### Task to complete
If a line in the data below contains "BitVec", copy it.

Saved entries
--- START ---
-- ==== Sys2Proof/Machine/CmdDma.lean ====
section
/-! DEFINITION. DMA channels: the meaning of each command. -/

namespace Sys2Proof.Machine

/-- DMA_CH_ENABLE (R240). -/
def execDmaChEnable (who : RegAgent) (cl : Fin 32) (n : Fin 32) (s : State) : Host.Outcome State Fault Refusal :=
  s.onChip (fun c => c.inside who (fun c => c.atUnit (.ch cl n) R.CH_CTRL_ENABLE (fun c => c.chanWrite who cl n (fun c => c.dmaEnable cl n))))

/-- DMA_STOP (R258). -/
def execDmaStop (who : RegAgent) (cl : Fin 32) (n : Fin 32) (s : State) : Host.Outcome State Fault Refusal :=
  s.onChip (fun c => c.inside who (fun c => c.atUnit (.ch cl n) R.CH_CTRL_STOP (fun c => c.chanWrite who cl n (fun c => c.dmaStop cl n))))

/-- DMA_PROD_WRITE (R240). -/
def execDmaProdWrite (who : RegAgent) (cl : Fin 32) (n : Fin 32) (prod : BitVec 13) (s : State) : Host.Outcome State Fault Refusal :=
  s.onChip (fun c => c.inside who (fun c => c.atUnit (.ch cl n) R.CH_PROD (fun c => c.chanWrite who cl n (fun c => c.dmaProdWrite cl n prod.toNat))))

/-- DMA_DESC_FETCH (R240). -/
def execDmaDescFetch (cl : Fin 32) (n : Fin 32) (s : State) : Host.Outcome State Fault Refusal :=
  s.onCluster cl (fun c => c.dmaFetch cl n)

/-- DMA_DESC_START (R252). -/
def execDmaDescStart (cl : Fin 32) (n : Fin 32) (s : State) : Host.Outcome State Fault Refusal :=
  s.onCluster cl (fun c => c.dmaStart cl n)

/-- DMA_SLOT_ARBITRATE (R247). -/
def execDmaSlotArbitrate (cl : Fin 32) (s : State) : Host.Outcome State Fault Refusal :=
  s.onCluster cl (fun c => c.dmaArbitrate cl)

/-- DMA_CHANNEL_AGE (R249). -/
def execDmaChannelAge (cl : Fin 32) (n : Fin 32) (s : State) : Host.Outcome State Fault Refusal :=
  s.onCluster cl (fun c => c.dmaAge cl n)

/-- DMA_SEGMENT_ATTEMPT_END (R255). -/
def execDmaSegmentAttemptEnd (cl : Fin 32) (n : Fin 32) (serial : Nat) (seg : Fin 64) (s : State) : Host.Outcome State Fault Refusal :=
  s.onCluster cl (fun c => c.dmaAttemptEnd cl n serial seg)

/-- DMA_ATTEMPT_TIMEOUT (R255). -/
def execDmaAttemptTimeout (cl : Fin 32) (n : Fin 32) (serial : Nat) (seg : Fin 64) (tag : BitVec 16) (s : State) : Host.Outcome State Fault Refusal :=
  s.onCluster cl (fun c => c.dmaAttemptTimeout cl n serial seg tag.toNat)

/-- DMA_DESC_COMPLETE (R250). -/
def execDmaDescComplete (cl : Fin 32) (n : Fin 32) (s : State) : Host.Outcome State Fault Refusal :=
  s.onCluster cl (fun c => (c.dmaComplete cl n).ownResults cl)

/-- DMA_SIGNAL_FAIL (R250). -/
def execDmaSignalFail (cl : Fin 32) (n : Fin 32) (s : State) : Host.Outcome State Fault Refusal :=
  s.onCluster cl (fun c => (c.dmaSignalFail cl n).ownResults cl)

/-- DMA_BUF_ECC_ERROR (R260). -/
def execDmaBufEccError (cl : Fin 32) (n : Fin 32) (ue : Bool) (s : State) : Host.Outcome State Fault Refusal :=
  s.onCluster cl (fun c => c.dmaBufEcc cl n ue)

end Sys2Proof.Machine
end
--- END ---
### Answer space
def execDmaProdWrite (who : RegAgent) (cl : Fin 32) (n : Fin 32) (prod : BitVec 13) (s : State) : Host.Outcome State Fault Refusal :=
def execDmaAttemptTimeout (cl : Fin 32) (n : Fin 32) (serial : Nat) (seg : Fin 64) (tag : BitVec 16) (s : State) : Host.Outcome State Fault Refusal :=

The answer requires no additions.